We also found that BMT may be an important risk factor for CLS in cancer patients. The incidence of CLS associated with BMT with or without other agents ranged from 6.8% to 52.7%. The pathophysiology of CLS in BMT-related CLS has not been fully studied, but some hypotheses on the contributing factors have been suggested such as pivotal contribution by circulating leukocytes, decreased C1 esterase inhibitor activity, elevated C4d concentrations, the use of G-CSF or GM-CSF, and elevation of terminal complement complex (TCC) levels [70,71,72,73]. Future studies in this area may shed light on the pathophysiology of CLS associated with BMT and trigger the development of novel therapeutic approaches.

Besides IL-2 and BMT, we identified several potential causative drugs of CLS. The overall estimation of CLS incidence by causative drugs varied from 3.5% (gemcitabine, three studies) to 100% (IL-2 + bevacizumab, one study).
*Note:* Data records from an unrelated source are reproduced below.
-- ==== Sys2Proof/Machine/Core.lean ====
section
/-! DEFINITION. The machine behind the host's interface. -/

/-- The Frame Codec as the host runs it. -/
def Sys2Proof.core : Host.Core := { State := Sys2Proof.Machine.State, Fault := Sys2Proof.Machine.Fault, Refusal := Sys2Proof.Machine.Refusal, step := Sys2Proof.Machine.step, reset := Sys2Proof.Machine.State.reset }
end

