-- ==== Sys2Proof/Machine/Environment.lean ====
section
/-! DEFINITION. The environment contract (rules R112 to R126, R131, R132): the surrounding software that
invokes the block and acts on its outcomes. It is outside the block (spec 00 section 3), so none of its
state is in `State` and `step` never runs it (assumption 12); it is modelled as the host the spec
describes, with the shape R122 gives: a state value per machine, one pending piece of work, and one step
function. Every frame it sends and every response it decodes goes through the block's own `step`.

An event is what an external collaborator delivers: the start of setup, a poll tick or a fired timer from
the Scheduler (R113), the reply of the Bus Client (R112). An action is what the environment asks of one:
a bus transfer, a timer, a publication (R114), a log line. -/

namespace Sys2Proof.Machine

/-- Setup Progress (R115). -/
inductive SetupProgress where
  | notStarted | readingControl | configuringCalibration | complete
deriving DecidableEq, Repr

/-- Measurement Progress (R115). -/
inductive MeasProgress where
  | idle | commandSent | awaitingResult
deriving DecidableEq, Repr

/-- R112: one write or one read of the Bus Client. -/
inductive BusRequest where
  | write (addr : BitVec 7) (bytes : List Byte)
  | read (addr : BitVec 7) (length : Nat)
deriving DecidableEq, Repr

/-- R112: what the Bus Client answers. The value of a transport error code is never inspected (U6). -/
inductive BusReply where
  | written
  | data (bytes : List Byte)
  | transportError (code : Nat)
deriving DecidableEq, Repr

/-- The six bus transfers of the two state machines (R116, R117, R119 to R121). -/
inductive BusTask where
  | writeMeasure | readMeasure | writeReadControl | readControl | writeControl | writeInterval
deriving DecidableEq, Repr

/-- The logical operations, each with a Retry Counter of its own (R115: "one register read, one register
write, one measurement attempt"). The interval write is an operation of its own (R121: the two are
"independent best-effort operations"; assumption 15). -/
inductive LogicalOp where
  | registerRead | registerWrite | intervalWrite | measurement
deriving DecidableEq, Repr

/-- The logical operation a transfer is part of: a command write and the read of its response are one
operation (R115, "one measurement attempt"; for the register read, assumption 15). -/
def BusTask.logicalOp : BusTask → LogicalOp
  | .writeMeasure | .readMeasure => .measurement
  | .writeReadControl | .readControl => .registerRead
  | .writeControl => .registerWrite
  | .writeInterval => .intervalWrite

/-- A bus transfer with what it is for: the "tagged unit of work" of R122's design note. -/
structure BusOp where
  task : BusTask
  request : BusRequest
deriving DecidableEq, Repr

/-- The one piece of pending work (R124: at most one transfer in flight): nothing, a transfer whose reply
is awaited, or a scheduled callback that will issue a transfer. -/
inductive Pending where
  | nothing
  | transfer (op : BusOp)
  | timer (delayMs : Nat) (op : BusOp)
deriving DecidableEq, Repr

/-- The bus transfer a piece of pending work is for. -/
def Pending.operation : Pending → Option BusOp
  | .nothing => none
  | .transfer op => some op
  | .timer _ op => some op

/-- What an external collaborator delivers. -/
inductive EnvEvent where
  /-- The device has started and its configuration is supplied (R131, R132). -/
  | start
  /-- The Scheduler's periodic poll tick, `elapsedS` seconds after the one before it (R113, R140). -/
  | pollTick (elapsedS : Nat)
  /-- The Bus Client answers the transfer in flight (R112). -/
  | busReply (r : BusReply)
  /-- The Scheduler fires the pending callback `elapsedMs` milliseconds after it was scheduled (R113). -/
  | timerFired (elapsedMs : Nat)
deriving DecidableEq, Repr

/-- What the environment logs or reports (R101, R116 to R121). -/
inductive EnvReport where
  | notReady
  | measChecksumMismatch
  | measTransportFailure
  | setupChecksumMismatch
  | setupAbandoned
  | intervalWriteFailed
deriving DecidableEq, Repr

/-- What the environment asks of an external collaborator. -/
inductive EnvAction where
  | bus (r : BusRequest)
  | after (delayMs : Nat)
  | publish (fbits : FloatBits)
  | report (r : EnvReport)
deriving DecidableEq, Repr

/-- Why an event is outside the contract. Each is a refusal (assumption 17; safe). -/
inductive EnvRefusal where
  /-- Setup "runs exactly once per boot" (R119). -/
  | alreadyStarted
  /-- The poll interval is a lower bound (R140). -/
  | pollTooEarly
  /-- No transfer is in flight. -/
  | noTransferInFlight
  /-- A write is answered with data or a read without. -/
  | replyDoesNotFit
  /-- The read returned a number of bytes other than the number asked (N9, U11). -/
  | wrongReadLength
  /-- No callback is scheduled. -/
  | noTimer
  /-- A callback fires "at least" its delay later (R113). -/
  | timerTooEarly
  /-- `CAL_INTERVAL_S` above 65535 has no operand (R79, U12). -/
  | intervalTooWide
  /-- The block answered no outcome the transfer's decoder can give; no contract-abiding run does. -/
  | blockAnswer
deriving DecidableEq, Repr

/-- The environment's state (R115) with the block it drives. -/
structure EnvState where
  cfg : EnvConfig
  setup : SetupProgress
  meas : MeasProgress
  /-- The Retry Counter of the logical operation under way; left as it is when one is abandoned. -/
  retry : Nat
  pending : Pending
  /-- The block, between two invocations. -/
  block : State
deriving DecidableEq, Repr

/-- R131: the environment at boot. -/
def EnvState.boot (cfg : EnvConfig) (block : State) : EnvState :=
  { cfg := cfg, setup := .notStarted, meas := .idle, retry := 0, pending := .nothing, block := block }

/-- An event's effect: the next state and the actions asked for, in order. -/
abbrev EnvResult := Except EnvRefusal (EnvState × List EnvAction)

/-- One invocation of the block: the operands are put on its ports and it performs one step. -/
def invoke (v : Invocation) (block : State) : Except EnvRefusal State :=
  match step (presentInputs block (v.present block.inp)) with
  | .next b => .ok b
  | .fault _ => .error .blockAnswer
  | .refused _ => .error .blockAnswer

/-- Puts a transfer in flight. -/
def issue (e : EnvState) (op : BusOp) : EnvState × List EnvAction :=
  ({ e with pending := .transfer op }, [.bus op.request])

/-- The write of the frame the block has just built, whole and unmodified (R34, R134). -/
def frameWrite (e : EnvState) (task : BusTask) : BusOp :=
  { task := task
    request := .write e.cfg.deviceAddr
      (frameBytes e.block.out.frame e.block.out.frameLen.toNat) }

/-- Starts a new logical operation with a command write: the Retry Counter is reset (R115), the block
builds the frame, the write is issued. -/
def startWrite (e : EnvState) (task : BusTask) (v : Invocation) : EnvResult :=
  (invoke v e.block).map fun b =>
    let e' := { e with block := b, retry := 0 }
    issue e' (frameWrite e' task)

/-- R117, R120, R138: waits the settle delay, then reads. The read is part of the logical operation its
command write began, so the Retry Counter goes on (R115; assumption 15). -/
def settleThenRead (e : EnvState) (task : BusTask) (n : Nat) : EnvState × List EnvAction :=
  ({ e with
      pending := .timer e.cfg.settleDelayMs { task := task, request := .read e.cfg.deviceAddr n } },
    [.after e.cfg.settleDelayMs])

/-- The end of a measurement cycle (R116 to R118). -/
def finishMeas (e : EnvState) (acts : List EnvAction) : EnvState × List EnvAction :=
  ({ e with meas := .idle, pending := .nothing }, acts)

/-- The end of setup (R119 to R121). -/
def finishSetup (e : EnvState) (acts : List EnvAction) : EnvState × List EnvAction :=
  ({ e with setup := .complete, pending := .nothing }, acts)

/-- R116, R117, R119 to R121: the terminal failure callback of each logical operation. -/
def exhausted (e : EnvState) (op : LogicalOp) : EnvState × List EnvAction :=
  match op with
  | .measurement => finishMeas e [.report .measTransportFailure]
  | .registerRead | .registerWrite => finishSetup e [.report .setupAbandoned]
  | .intervalWrite => finishSetup e [.report .intervalWriteFailed]

/-- R121: only the interval write is best-effort and never retried. -/
def retried : LogicalOp → Bool
  | .intervalWrite => false
  | .measurement | .registerRead | .registerWrite => true

/-- R122: the Retry/Backoff Policy on a transport failure. The counter is the logical operation's; what is
scheduled again is the transfer that failed, which the policy is "scoped to" (R116, R117). -/
def transportFailed (e : EnvState) (op : BusOp) : EnvState × List EnvAction :=
  if retried op.task.logicalOp then
    let e' := { e with retry := e.retry + 1 }
    if e'.retry < e.cfg.retryCeiling then
      ({ e' with pending := .timer e.cfg.retryDelayMs op }, [.after e.cfg.retryDelayMs])
    else exhausted e' op.task.logicalOp
  else exhausted e op.task.logicalOp

/-- R121: the calibration-interval write, when calibration is being enabled. -/
def startInterval (e : EnvState) : EnvResult :=
  if e.cfg.calIntervalS ≤ 65535 then
    startWrite e .writeInterval (.encCalint (BitVec.ofNat 16 e.cfg.calIntervalS))
  else .error .intervalTooWide

/-- What follows a successful write (R117, R120, R121). -/
def afterWrite (e : EnvState) (task : BusTask) : EnvResult :=
  match task with
  | .writeMeasure => .ok (settleThenRead { e with meas := .awaitingResult } .readMeasure 4)
  | .writeReadControl => .ok (settleThenRead e .readControl 3)
  | .writeControl => if e.cfg.calEnable then startInterval e else .ok (finishSetup e [])
  | .writeInterval => .ok (finishSetup e [])
  | .readMeasure | .readControl => .error .replyDoesNotFit

/-- R118: the measurement response goes to DEC.MEAS and the outcome decides. -/
def onMeasurement (e : EnvState) (r0 r1 r2 r3 : Byte) : EnvResult :=
  (invoke (.decMeas r0 r1 r2 r3) e.block).bind fun b =>
    match b.out.outcome with
    | .ok => (invoke (.decWiden b.out.value) b).map fun b' =>
        finishMeas { e with block := b' } [.publish b'.out.fbits]
    | .notReady => .ok (finishMeas { e with block := b } [.report .notReady])
    | .checksumMismatch => .ok (finishMeas { e with block := b } [.report .measChecksumMismatch])
    | .illegal => .error .blockAnswer

/-- R120, R121: the control-register response goes to DEC.CTRL and the outcome decides; on `OK` the live
calibration bit is compared with the configured intent. -/
def onControl (e : EnvState) (r0 r1 r2 : Byte) : EnvResult :=
  (invoke (.decCtrl r0 r1 r2) e.block).bind fun b =>
    match b.out.outcome with
    | .ok =>
      if b.out.abc = e.cfg.calEnable then .ok (finishSetup { e with block := b } [])
      else
        startWrite { e with block := b, setup := .configuringCalibration } .writeControl
          (.encWrctrlp b.out.reg1 e.cfg.calEnable)
    | .checksumMismatch => .ok (finishSetup { e with block := b } [.report .setupChecksumMismatch])
    | .notReady => .error .blockAnswer
    | .illegal => .error .blockAnswer

/-- What follows a successful read. -/
def afterRead (e : EnvState) (task : BusTask) (bytes : List Byte) : EnvResult :=
  match task, bytes with
  | .readMeasure, [r0, r1, r2, r3] => onMeasurement e r0 r1 r2 r3
  | .readControl, [r0, r1, r2] => onControl e r0 r1 r2
  | _, _ => .error .replyDoesNotFit

/-- The Bus Client's reply to the transfer in flight (R112). -/
def onReply (e : EnvState) (op : BusOp) (r : BusReply) : EnvResult :=
  match r, op.request with
  | .transportError _, _ => .ok (transportFailed e op)
  | .written, .write _ _ => afterWrite e op.task
  | .data bytes, .read _ n =>
    if bytes.length = n then afterRead e op.task bytes else .error .wrongReadLength
  | .written, .read _ _ => .error .replyDoesNotFit
  | .data _, .write _ _ => .error .replyDoesNotFit

/-- R119, R132: setup starts once per boot with the read-control command. -/
def onStart (e : EnvState) : EnvResult :=
  if e.setup = .notStarted then
    startWrite { e with setup := .readingControl } .writeReadControl .encRdctrl
  else .error .alreadyStarted

/-- R116, R132: a poll tick starts a measurement when setup is complete and the machine is idle; otherwise
it is silently dropped. -/
def onPollTick (e : EnvState) (elapsedS : Nat) : EnvResult :=
  if elapsedS < e.cfg.pollIntervalS then .error .pollTooEarly
  else if e.setup = .complete ∧ e.meas = .idle then
    startWrite { e with meas := .commandSent } .writeMeasure .encMeas
  else .ok (e, [])

/-- R113, R122: the pending callback fires and its transfer is issued. -/
def onTimer (e : EnvState) (elapsedMs : Nat) : EnvResult :=
  match e.pending with
  | .timer delayMs op => if delayMs ≤ elapsedMs then .ok (issue e op) else .error .timerTooEarly
  | .nothing => .error .noTimer
  | .transfer _ => .error .noTimer

/-- One step of the environment on one event. -/
def envStep (e : EnvState) (ev : EnvEvent) : EnvResult :=
  match ev with
  | .start => onStart e
  | .pollTick elapsedS => onPollTick e elapsedS
  | .busReply r =>
    match e.pending with
    | .transfer op => onReply e op r
    | .nothing => .error .noTransferInFlight
    | .timer _ _ => .error .noTransferInFlight
  | .timerFired elapsedMs => onTimer e elapsedMs

end Sys2Proof.Machine
end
Studies with IL-2 + bevacizumab (one study, 100%) and IL-2 + IFN-alpha 2a (two studies, overall estimation 85.5%, meta-analysis 90.4%) showed relatively high CLS incidence proportions, while studies with gemcitabine (three studies, overall estimation 3.5%, meta-analysis 4.9%) and GM-CSF (three studies, overall estimation 9.0%, meta-analysis 10.1%) showed low incidence. Likewise, anti-cancer agents, including IL-2 + imatinib mesylate (three studies) and anti-CD22 mAb (four studies) showed a dose-dependent increase in the incidence of CLS. Considering the small number of studies, it is difficult to state whether there are dose-related trends for these agents. Further studies should be performed to clarify this relationship in order to establish comprehensive therapeutic guidelines, taking CLS as an adverse effect into account.

Several limitations of this study should be considered. First, the studies that we included were not placebo-controlled trials with a control arm that would allow defining how much of the CLS was attributable to treatment rather than the type and severity of the treated condition. Since the included individual studies just reported the number of CLS as an adverse event of anti-cancer drugs, the prognosis and long-term outcome of CLS could not be addressed. Therefore, further clinical trials or observational studies should attempt to address the prospective associations between CLS and anti-cancer treatment. Second, coexisting conditions were not considered in our study. For example, we extracted the name of the causative drug and its dose, but other effects such as drug combination or cumulative effects may have affected the outcomes. Also, there might be other causes for CLS besides anti-cancer treatment, so potential confounders should be acknowledged.

5. Conclusions

Our study is the first systematic analysis of the incidence of CLS in cancer patients treated with various anti-cancer agents and therapy. The incidence of CLS due to IL-2 (18 studies) was 34.7% by overall estimation and 43.9% by meta-analysis, and the corresponding figures for BMT were 21.1% and 21.7%, respectively CLS was also reported in cases receiving other agents. Our study results highlight the need for inclusion of the risk of development of CLS in the choice of treatment and preparation of the appropriate management for cancer patients in anticipation of this syndrome. Thus, we recommend that physicians and oncologists should be aware of secondary CLS in cancer patients during anti-cancer treatment, and encourage careful observation to prevent CLS or enable timely management when CLS develops.